In a cohort of 680 children with microcephaly [7], the putative etiology was ascertained in 59%. Genetic causes were detected in 14.8% (chromosomal microscopic and submicroscopic aberrations in 6.8%, monogenic conditions in 8%) and a putative genetic cause was suspected in 13% based on the phenotype or family history.
Shaheen et al. [10] assessed 150 cases of congenital microcephaly with 56 mendelian forms using exome sequencing. They reported little overlap with the genetic causes of postnatal microcephaly.
It is expected that the yield of prenatally-detected microcephaly will be much lower than for postnatal cases due to a number of variables, including the accuracy of the diagnosis, which is suboptimal in prenatal cases and selection bias of cases being evaluated.
In this study, the yield for CMA was 4.6% for the prenatal cohort, and 15% for the postnatal cohort. Interestingly, in the prenatal cohort 73.6% of cases were non-isolated while in the postnatal cohort 97% were non- isolated. However, there is a difference between prenatal and postnatal non-isolated cases. In the prenatal setting, many additional findings are sonographic anomalies that are only present during the pregnancy whereas many additional findings reported in the postnatal setting such as neurocognitive abnormalities are not detectable prenatally. The risk for abnormal CMA was higher for postnatally detected non-isolated microcephaly cases, however, this observation did not reach a statistical significance. In the prenatal cohort the rate of abnormal CMA was higher in isolated cases however the numbers were too small to draw any conclusions from this observation.

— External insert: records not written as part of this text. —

-- ==== Sys2Proof/Machine/Branch.lean ====
section
/-! DEFINITION. Branches, calls, DBcc, Scc (spec/47_branch_cond.md R250 to R257). None changes a flag (R28). -/

namespace Sys2Proof.Machine

/-- R251: the target when the condition holds, the next entry when it does not. -/
def branchBody (k : Cond) (target : Operand) (s : State) : Res State := do
  let t ← targetOf target
  .ok (if cond k s.flags then s.jump t else s.advance)

/-- R252. -/
def braBody (target : Operand) (s : State) : Res State := do
  let t ← targetOf target
  .ok (s.jump t)

/-- R253, R254: the target is computed before the return address `pc_before + 4` is pushed. -/
def callBody (target : State → Res Word) (s : State) : Res State := do
  let t ← target s
  let s1 ← push32 (s.pc + 4) s
  .ok ((s1.jump t).pushCall t (s.x .sp))

/-- R255. -/
def rtsBody (s : State) : Res State := do
  let p ← pop32 s
  .ok (p.2.jump p.1).popCall

/-- R256: on a false condition the low word of the counter is decremented, and the branch is taken unless it became -1. -/
def decBranchBody (k : Cond) (counter target : Operand) (s : State) : Res State := do
  let r ← regOf counter
  let t ← targetOf target
  if cond k s.flags then .ok s.advance
  else do
    let w : BitVec 16 := (s.x r).setWidth 16 - 1
    let s1 ← regWrite r .W w s
    .ok (if w = 0xFFFF then s1.advance else s1.jump t)

/-- R257: a byte of ones or of zeros; the destination is not read. -/
def setBody (k : Cond) (dst : Operand) (s : State) : Res State := do
  let t ← writeDest dst .B (if cond k s.flags then 0xFF else 0) s
  .ok t.advance

/-- BT: R251. -/
def execBt (target : Operand) (s : State) : Result := runForm (.branch target) (branchBody .t target) s

/-- BF: R251. -/
def execBf (target : Operand) (s : State) : Result := runForm (.branch target) (branchBody .f target) s

/-- BHI: R251. -/
def execBhi (target : Operand) (s : State) : Result := runForm (.branch target) (branchBody .hi target) s

/-- BLS: R251. -/
def execBls (target : Operand) (s : State) : Result := runForm (.branch target) (branchBody .ls target) s

/-- BCC: R251. -/
def execBcc (target : Operand) (s : State) : Result := runForm (.branch target) (branchBody .cc target) s

/-- BCS: R251. -/
def execBcs (target : Operand) (s : State) : Result := runForm (.branch target) (branchBody .cs target) s

/-- BNE: R251. -/
def execBne (target : Operand) (s : State) : Result := runForm (.branch target) (branchBody .ne target) s

/-- BEQ: R251. -/
def execBeq (target : Operand) (s : State) : Result := runForm (.branch target) (branchBody .eq target) s

/-- BVC: R251. -/
def execBvc (target : Operand) (s : State) : Result := runForm (.branch target) (branchBody .vc target) s

/-- BVS: R251. -/
def execBvs (target : Operand) (s : State) : Result := runForm (.branch target) (branchBody .vs target) s

/-- BPL: R251. -/
def execBpl (target : Operand) (s : State) : Result := runForm (.branch target) (branchBody .pl target) s

/-- BMI: R251. -/
def execBmi (target : Operand) (s : State) : Result := runForm (.branch target) (branchBody .mi target) s

/-- BGE: R251. -/
def execBge (target : Operand) (s : State) : Result := runForm (.branch target) (branchBody .ge target) s

/-- BLT: R251. -/
def execBlt (target : Operand) (s : State) : Result := runForm (.branch target) (branchBody .lt target) s

/-- BGT: R251. -/
def execBgt (target : Operand) (s : State) : Result := runForm (.branch target) (branchBody .gt target) s

/-- BLE: R251. -/
def execBle (target : Operand) (s : State) : Result := runForm (.branch target) (branchBody .le target) s

/-- BRA: R252. -/
def execBra (target : Operand) (s : State) : Result := runForm (.branch target) (braBody target) s

/-- BSR: R253. -/
def execBsr (target : Operand) (s : State) : Result := runForm (.branch target) (callBody (fun _ => targetOf target)) s

/-- JSR: R254. -/
def execJsr (target : Operand) (s : State) : Result := runForm (.jump target) (callBody (effAddr target)) s

/-- RTS: R255. -/
def execRts (s : State) : Result := runForm (.bare) (rtsBody) s

/-- DBT.W: R256. -/
def execDbtW (counter target : Operand) (s : State) : Result := runForm (.decBranch counter target) (decBranchBody .t counter target) s

/-- DBF.W: R256. -/
def execDbfW (counter target : Operand) (s : State) : Result := runForm (.decBranch counter target) (decBranchBody .f counter target) s

/-- DBHI.W: R256. -/
def execDbhiW (counter target : Operand) (s : State) : Result := runForm (.decBranch counter target) (decBranchBody .hi counter target) s

/-- DBLS.W: R256. -/
def execDblsW (counter target : Operand) (s : State) : Result := runForm (.decBranch counter target) (decBranchBody .ls counter target) s

/-- DBCC.W: R256. -/
def execDbccW (counter target : Operand) (s : State) : Result := runForm (.decBranch counter target) (decBranchBody .cc counter target) s

/-- DBCS.W: R256. -/
def execDbcsW (counter target : Operand) (s : State) : Result := runForm (.decBranch counter target) (decBranchBody .cs counter target) s

/-- DBNE.W: R256. -/
def execDbneW (counter target : Operand) (s : State) : Result := runForm (.decBranch counter target) (decBranchBody .ne counter target) s

/-- DBEQ.W: R256. -/
def execDbeqW (counter target : Operand) (s : State) : Result := runForm (.decBranch counter target) (decBranchBody .eq counter target) s

/-- DBVC.W: R256. -/
def execDbvcW (counter target : Operand) (s : State) : Result := runForm (.decBranch counter target) (decBranchBody .vc counter target) s

/-- DBVS.W: R256. -/
def execDbvsW (counter target : Operand) (s : State) : Result := runForm (.decBranch counter target) (decBranchBody .vs counter target) s

/-- DBPL.W: R256. -/
def execDbplW (counter target : Operand) (s : State) : Result := runForm (.decBranch counter target) (decBranchBody .pl counter target) s

/-- DBMI.W: R256. -/
def execDbmiW (counter target : Operand) (s : State) : Result := runForm (.decBranch counter target) (decBranchBody .mi counter target) s

/-- DBGE.W: R256. -/
def execDbgeW (counter target : Operand) (s : State) : Result := runForm (.decBranch counter target) (decBranchBody .ge counter target) s

/-- DBLT.W: R256. -/
def execDbltW (counter target : Operand) (s : State) : Result := runForm (.decBranch counter target) (decBranchBody .lt counter target) s

/-- DBGT.W: R256. -/
def execDbgtW (counter target : Operand) (s : State) : Result := runForm (.decBranch counter target) (decBranchBody .gt counter target) s

/-- DBLE.W: R256. -/
def execDbleW (counter target : Operand) (s : State) : Result := runForm (.decBranch counter target) (decBranchBody .le counter target) s

/-- ST.B: R257. -/
def execStB (dst : Operand) (s : State) : Result := runForm (.setByte dst) (setBody .t dst) s

/-- SF.B: R257. -/
def execSfB (dst : Operand) (s : State) : Result := runForm (.setByte dst) (setBody .f dst) s

/-- SHI.B: R257. -/
def execShiB (dst : Operand) (s : State) : Result := runForm (.setByte dst) (setBody .hi dst) s

/-- SLS.B: R257. -/
def execSlsB (dst : Operand) (s : State) : Result := runForm (.setByte dst) (setBody .ls dst) s

/-- SCC.B: R257. -/
def execSccB (dst : Operand) (s : State) : Result := runForm (.setByte dst) (setBody .cc dst) s

/-- SCS.B: R257. -/
def execScsB (dst : Operand) (s : State) : Result := runForm (.setByte dst) (setBody .cs dst) s

/-- SNE.B: R257. -/
def execSneB (dst : Operand) (s : State) : Result := runForm (.setByte dst) (setBody .ne dst) s

/-- SEQ.B: R257. -/
def execSeqB (dst : Operand) (s : State) : Result := runForm (.setByte dst) (setBody .eq dst) s

/-- SVC.B: R257. -/
def execSvcB (dst : Operand) (s : State) : Result := runForm (.setByte dst) (setBody .vc dst) s

/-- SVS.B: R257. -/
def execSvsB (dst : Operand) (s : State) : Result := runForm (.setByte dst) (setBody .vs dst) s

/-- SPL.B: R257. -/
def execSplB (dst : Operand) (s : State) : Result := runForm (.setByte dst) (setBody .pl dst) s

/-- SMI.B: R257. -/
def execSmiB (dst : Operand) (s : State) : Result := runForm (.setByte dst) (setBody .mi dst) s

/-- SGE.B: R257. -/
def execSgeB (dst : Operand) (s : State) : Result := runForm (.setByte dst) (setBody .ge dst) s

/-- SLT.B: R257. -/
def execSltB (dst : Operand) (s : State) : Result := runForm (.setByte dst) (setBody .lt dst) s

/-- SGT.B: R257. -/
def execSgtB (dst : Operand) (s : State) : Result := runForm (.setByte dst) (setBody .gt dst) s

/-- SLE.B: R257. -/
def execSleB (dst : Operand) (s : State) : Result := runForm (.setByte dst) (setBody .le dst) s

end Sys2Proof.Machine
end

Another noteworthy finding is the predominance of females among fetuses with microcephaly. It is important to note that fetal gender and head circumference biometry charts typically do not differentiate between male and female fetuses. However, postnatally and at birth, there are variations in normal OFC values between males and females. A recent study conducted in Singapore even proposed the use of gender-specific charts for fetal head circumference to enhance the accuracy of microcephaly detection [22]. The higher proportion of females in our microcephalic cohort implies that the implementation of gender-customized charts may prove beneficial. A similar male-to-female ratio was observed in a study on prenatally-detected macrocephaly, where 86.4% of fetuses diagnosed with isolated macrocephaly were male [23]. Another cohort that assessed the yield of CMA among cases with abnormal prenatally-detected HC also reported the same disproportion with 87% of microcephaly cases detected in female fetuses and 86% of macrocephaly cases reported in male fetuses [24].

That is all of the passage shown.